Le droit du travail, plus on en parle moins on en a

S'il est possible à un non spécialiste de parler du travail (alors qu’une quasi hystérie collective semble s'être emparée du pays et qu'un million d' « experts » a signé une pétition sur Internet) il serait peut-être intéressant de se poser quelques minutes et de réfléchir à ce qu'est devenu aujourd'hui le travail en France, intégrer que ce travail en 2016 n'est nécessairement plus le même qu'en 1960 ou qu’en 1848 et que l'intelligence des hommes (depuis des millénaires) a consisté à s'adapter à leur environnement (climatique, social ou économique).

Première "vérité" : le code du travail n'est pas le code de tous les travailleurs, ceux qui sont indépendants ou fonctionnaires ne dépendent pas du code du travail (qu'on devrait donc appeler Code des travailleurs salariés du secteur privé).

Si l’on veut une véritable justice sociale en France il faudrait abolir les statuts dérogatoires au droit du travail et commencer par celui de la fonction publique.
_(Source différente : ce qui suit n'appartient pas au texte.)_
-- ==== Sys2Proof/Machine/Flags.lean ====
section
/-! DEFINITION. Flags: the sticky numeric flags of a string (R207, R208), the rounding direction (R203), and the completion flags of a
path with the operations bound to them (R232, R233, R295). -/

namespace Sys2Proof.Machine

/-- sys.nmode.RM (R203). -/
def Str.rm (t : Str) : Nat := (t.reg 0x0B0).toNat % 4

/-- OR flags into sys.nflags (R208). -/
def Str.orFlags (t : Str) (f : Word) : Str := t.setReg 0x0B1 (t.reg 0x0B1 ||| f.setWidth 64)

/-- The union of the flags the lanes of a mask raise (R208). -/
def laneFlags (m : Lanes) (f : Nat → Word) : Word := (lanesOf m).foldl (fun acc l => acc ||| f l) 0

/-! ### Completion flags -/

/-- Is flag f set: is an operation bound to it (R233)? -/
def Path.flag (p : Path) (f : Nat) : Bool := p.binds.any (fun b => b.1 == f)

/-- The set flags as a mask. -/
def Path.flags (p : Path) : BitVec 12 :=
  (List.range 12).foldl (fun acc f => if p.flag f then acc ||| BitVec.ofNat 12 (2 ^ f) else acc) 0

/-- Is any flag of a mask set? -/
def Path.anyFlag (p : Path) (m : BitVec 12) : Bool := (p.flags &&& m) != 0

/-- The flag a slot of the header names: slot A is SETA, slot B SETB; 15 binds nothing (R292, R295). -/
def slotFlag (h : Word) (slot : BitVec 1) : Option Nat :=
  let f := if slot = 0 then (h.extractLsb' 12 4).toNat else (h.extractLsb' 8 4).toNat
  if f = 15 then none else some f

/-- Bind an operation to the flag of a slot, at issue (R233). -/
def Path.bind (p : Path) (slot : BitVec 1) (op : Nat) : Path :=
  match slotFlag p.hdr slot with
  | none => p
  | some f => { p with binds := p.binds ++ [(f, op)] }

/-- A fresh operation number. -/
def State.takeOp (s : State) : State := { s with nextOp := s.nextOp + 1 }

end Sys2Proof.Machine
end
Un seul statut professionnel avec les mêmes droits et devoirs pour tous ceux en âge de travailler devrait satisfaire ce besoin d'égalité qui parcoure notre pays.

Seconde « vérité » : Le droit du travail va bien au-delà du code du travail il s’agit d’un écosystème qui depuis l’école jusqu’à la fin de la vie devrait favoriser l’activité de production plutôt que celle de consommation (y compris de vacances ou de loisirs formatés).

Depuis les années 70 le travail a malheureusement perdu une grande partie de sa valeur dans notre pays. Non pas que nombre de Français ne travaillent pas courageusement aujourd’hui mais qu’à force de lois et règlementations encadrant, limitant ou contraignant le travail (sa durée, sa réalisation, ses possibilités) le travail est devenu tout à la fois contraint, précaire et difficile à déployer (prétendre que les 35 h permettent de mieux organiser l’activité est une hérésie).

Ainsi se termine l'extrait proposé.